Report all lines from the entries below in which "writeOneToClear" appears.

BEGIN DATA EXTRACT

/-! ### noteRegRead -/

@[simp] theorem noteRegRead_capVec (off : Byte) (s : State) : (noteRegRead off s).capVec = s.capVec := rfl
@[simp] theorem noteRegRead_cfg (off : Byte) (s : State) : (noteRegRead off s).cfg = s.cfg := rfl
@[simp] theorem noteRegRead_status (off : Byte) (s : State) : (noteRegRead off s).status = s.status := rfl
@[simp] theorem noteRegRead_acc (off : Byte) (s : State) : (noteRegRead off s).acc = s.acc := rfl
@[simp] theorem noteRegRead_src (off : Byte) (s : State) : (noteRegRead off s).src = s.src := rfl
@[simp] theorem noteRegRead_dst (off : Byte) (s : State) : (noteRegRead off s).dst = s.dst := rfl
@[simp] theorem noteRegRead_len (off : Byte) (s : State) : (noteRegRead off s).len = s.len := rfl
@[simp] theorem noteRegRead_xin (off : Byte) (s : State) : (noteRegRead off s).xin = s.xin := rfl
@[simp] theorem noteRegRead_xout (off : Byte) (s : State) : (noteRegRead off s).xout = s.xout := rfl
@[simp] theorem noteRegRead_pfx (off : Byte) (s : State) : (noteRegRead off s).pfx = s.pfx := rfl
@[simp] theorem noteRegRead_pos (off : Byte) (s : State) : (noteRegRead off s).pos = s.pos := rfl
@[simp] theorem noteRegRead_faddr (off : Byte) (s : State) : (noteRegRead off s).faddr = s.faddr := rfl
@[simp] theorem noteRegRead_rkind (off : Byte) (s : State) : (noteRegRead off s).rkind = s.rkind := rfl
@[simp] theorem noteRegRead_mem (off : Byte) (s : State) : (noteRegRead off s).mem = s.mem := rfl
@[simp] theorem noteRegRead_busErr (off : Byte) (s : State) : (noteRegRead off s).busErr = s.busErr := rfl
@[simp] theorem noteRegRead_hostProg (off : Byte) (s : State) : (noteRegRead off s).hostProg = s.hostProg := rfl
@[simp] theorem noteRegRead_turns (off : Byte) (s : State) : (noteRegRead off s).turns = s.turns := rfl
@[simp] theorem noteRegRead_reads (off : Byte) (s : State) : (noteRegRead off s).reads = .reg off (readOffset s off) :: s.reads := rfl
@[simp] theorem noteRegRead_openRuns (off : Byte) (s : State) : (noteRegRead off s).openRuns = openAfterRead off s := rfl

/-! ### resetBlock -/

@[simp] theorem resetBlock_capVec (s : State) : (resetBlock s).capVec = s.capVec := rfl
@[simp] theorem resetBlock_cfg (s : State) : (resetBlock s).cfg = State.reset.cfg := rfl
@[simp] theorem resetBlock_status (s : State) : (resetBlock s).status = State.reset.status := rfl
@[simp] theorem resetBlock_acc (s : State) : (resetBlock s).acc = State.reset.acc := rfl
@[simp] theorem resetBlock_src (s : State) : (resetBlock s).src = State.reset.src := rfl
@[simp] theorem resetBlock_dst (s : State) : (resetBlock s).dst = State.reset.dst := rfl
@[simp] theorem resetBlock_len (s : State) : (resetBlock s).len = State.reset.len := rfl
@[simp] theorem resetBlock_xin (s : State) : (resetBlock s).xin = State.reset.xin := rfl
@[simp] theorem resetBlock_xout (s : State) : (resetBlock s).xout = State.reset.xout := rfl
@[simp] theorem resetBlock_pfx (s : State) : (resetBlock s).pfx = State.reset.pfx := rfl
@[simp] theorem resetBlock_pos (s : State) : (resetBlock s).pos = State.reset.pos := rfl
@[simp] theorem resetBlock_faddr (s : State) : (resetBlock s).faddr = State.reset.faddr := rfl
@[simp] theorem resetBlock_rkind (s : State) : (resetBlock s).rkind = State.reset.rkind := rfl
@[simp] theorem resetBlock_mem (s : State) : (resetBlock s).mem = s.mem := rfl
@[simp] theorem resetBlock_busErr (s : State) : (resetBlock s).busErr = s.busErr := rfl
@[simp] theorem resetBlock_hostProg (s : State) : (resetBlock s).hostProg = s.hostProg := rfl
@[simp] theorem resetBlock_turns (s : State) : (resetBlock s).turns = s.turns := rfl
@[simp] theorem resetBlock_reads (s : State) : (resetBlock s).reads = s.reads := rfl
@[simp] theorem resetBlock_openRuns (s : State) : (resetBlock s).openRuns = s.openRuns := rfl

/-! ### queueCommand -/

@[simp] theorem queueCommand_capVec (w : Word) (s : State) : (queueCommand w s).capVec = s.capVec := rfl
@[simp] theorem queueCommand_cfg (w : Word) (s : State) : (queueCommand w s).cfg = s.cfg := rfl
@[simp] theorem queueCommand_status (w : Word) (s : State) : (queueCommand w s).status = s.status := rfl
@[simp] theorem queueCommand_acc (w : Word) (s : State) : (queueCommand w s).acc = s.acc := rfl
@[simp] theorem queueCommand_src (w : Word) (s : State) : (queueCommand w s).src = s.src := rfl
@[simp] theorem queueCommand_dst (w : Word) (s : State) : (queueCommand w s).dst = s.dst := rfl
@[simp] theorem queueCommand_len (w : Word) (s : State) : (queueCommand w s).len = s.len := rfl
@[simp] theorem queueCommand_xin (w : Word) (s : State) : (queueCommand w s).xin = s.xin := rfl
@[simp] theorem queueCommand_xout (w : Word) (s : State) : (queueCommand w s).xout = s.xout := rfl
@[simp] theorem queueCommand_pfx (w : Word) (s : State) : (queueCommand w s).pfx = s.pfx := rfl
@[simp] theorem queueCommand_pos (w : Word) (s : State) : (queueCommand w s).pos = s.pos := rfl
@[simp] theorem queueCommand_faddr (w : Word) (s : State) : (queueCommand w s).faddr = s.faddr := rfl
@[simp] theorem queueCommand_rkind (w : Word) (s : State) : (queueCommand w s).rkind = s.rkind := rfl
@[simp] theorem queueCommand_mem (w : Word) (s : State) : (queueCommand w s).mem = s.mem := rfl
@[simp] theorem queueCommand_busErr (w : Word) (s : State) : (queueCommand w s).busErr = s.busErr := rfl
@[simp] theorem queueCommand_hostProg (w : Word) (s : State) : (queueCommand w s).hostProg = .wr Reg.cmd.offset 4 w :: s.hostProg := rfl
@[simp] theorem queueCommand_turns (w : Word) (s : State) : (queueCommand w s).turns = .host :: s.turns := rfl
@[simp] theorem queueCommand_reads (w : Word) (s : State) : (queueCommand w s).reads = s.reads := rfl
@[simp] theorem queueCommand_openRuns (w : Word) (s : State) : (queueCommand w s).openRuns = s.openRuns := rfl

@[simp] theorem endWithBusError_status_read (addr : Nat) (s : State) :
    (endWithBusError addr .read s).status = (s.status.latch .busErrRead).finish := rfl
@[simp] theorem endWithBusError_status_write (addr : Nat) (s : State) :
    (endWithBusError addr .write s).status = (s.status.latch .busErrWrite).finish := rfl

/-! ### The status bits -/

@[simp] theorem Status.start_busy (t : Status) : (t.start).busy = true := rfl
@[simp] theorem Status.start_done (t : Status) : (t.start).done = false := rfl
@[simp] theorem Status.start_err (t : Status) : (t.start).err = t.err := rfl
@[simp] theorem Status.start_wign (t : Status) : (t.start).wign = t.wign := rfl
@[simp] theorem Status.start_ecode (t : Status) : (t.start).ecode = t.ecode := rfl

@[simp] theorem Status.finish_busy (t : Status) : (t.finish).busy = false := rfl
@[simp] theorem Status.finish_done (t : Status) : (t.finish).done = true := rfl
@[simp] theorem Status.finish_err (t : Status) : (t.finish).err = t.err := rfl
@[simp] theorem Status.finish_wign (t : Status) : (t.finish).wign = t.wign := rfl
@[simp] theorem Status.finish_ecode (t : Status) : (t.finish).ecode = t.ecode := rfl

@[simp] theorem Status.noteIgnoredWrite_busy (t : Status) : (t.noteIgnoredWrite).busy = t.busy := rfl
@[simp] theorem Status.noteIgnoredWrite_done (t : Status) : (t.noteIgnoredWrite).done = t.done := rfl
@[simp] theorem Status.noteIgnoredWrite_err (t : Status) : (t.noteIgnoredWrite).err = t.err := rfl
@[simp] theorem Status.noteIgnoredWrite_wign (t : Status) : (t.noteIgnoredWrite).wign = true := rfl
@[simp] theorem Status.noteIgnoredWrite_ecode (t : Status) : (t.noteIgnoredWrite).ecode = t.ecode := rfl

@[simp] theorem Status.writeOneToClear_busy (d : Word) (t : Status) : (t.writeOneToClear d).busy = t.busy := rfl
@[simp] theorem Status.writeOneToClear_done (d : Word) (t : Status) : (t.writeOneToClear d).done = (t.done && !d.getLsbD 1) := rfl
@[simp] theorem Status.writeOneToClear_err (d : Word) (t : Status) : (t.writeOneToClear d).err = (t.err && !d.getLsbD 2) := rfl
@[simp] theorem Status.writeOneToClear_wign (d : Word) (t : Status) : (t.writeOneToClear d).wign = (t.wign && !d.getLsbD 3) := rfl
@[simp] theorem Status.writeOneToClear_ecode (d : Word) (t : Status) : (t.writeOneToClear d).ecode = (if d.getLsbD 2 then .noError else t.ecode) := rfl

@[simp] theorem Status.latch_busy (e : ErrCode) (t : Status) : (t.latch e).busy = t.busy := by
  unfold Status.latch; split <;> rfl
@[simp] theorem Status.latch_done (e : ErrCode) (t : Status) : (t.latch e).done = t.done := by
  unfold Status.latch; split <;> rfl
@[simp] theorem Status.latch_wign (e : ErrCode) (t : Status) : (t.latch e).wign = t.wign := by
  unfold Status.latch; split <;> rfl
@[simp] theorem Status.latch_err (e : ErrCode) (t : Status) : (t.latch e).err = true := by
  unfold Status.latch; split <;> simp_all
theorem Status.latch_ecode (e : ErrCode) (t : Status) : (t.latch e).ecode = if t.err then t.ecode else e := by
  unfold Status.latch; split <;> rfl

/-- Once an error is latched, no later one is recorded (60_exceptions R204). -/
@[simp] theorem Status.latch_of_err (e : ErrCode) (t : Status) (h : t.err = true) : t.latch e = t := by
  unfold Status.latch; simp [h]

end Sys2Proof.Machine
end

END DATA EXTRACT

**ANSWER TO THIS EXERCISE**
@[simp] theorem Status.writeOneToClear_busy (d : Word) (t : Status) : (t.writeOneToClear d).busy = t.busy := rfl
@[simp] theorem Status.writeOneToClear_done (d : Word) (t : Status) : (t.writeOneToClear d).done = (t.done && !d.getLsbD 1) := rfl
@[simp] theorem Status.writeOneToClear_err (d : Word) (t : Status) : (t.writeOneToClear d).err = (t.err && !d.getLsbD 2) := rfl
@[simp] theorem Status.writeOneToClear_wign (d : Word) (t : Status) : (t.writeOneToClear d).wign = (t.wign && !d.getLsbD 3) := rfl
@[simp] theorem Status.writeOneToClear_ecode (d : Word) (t : Status) : (t.writeOneToClear d).ecode = (if d.getLsbD 2 then .noError else t.ecode) := rfl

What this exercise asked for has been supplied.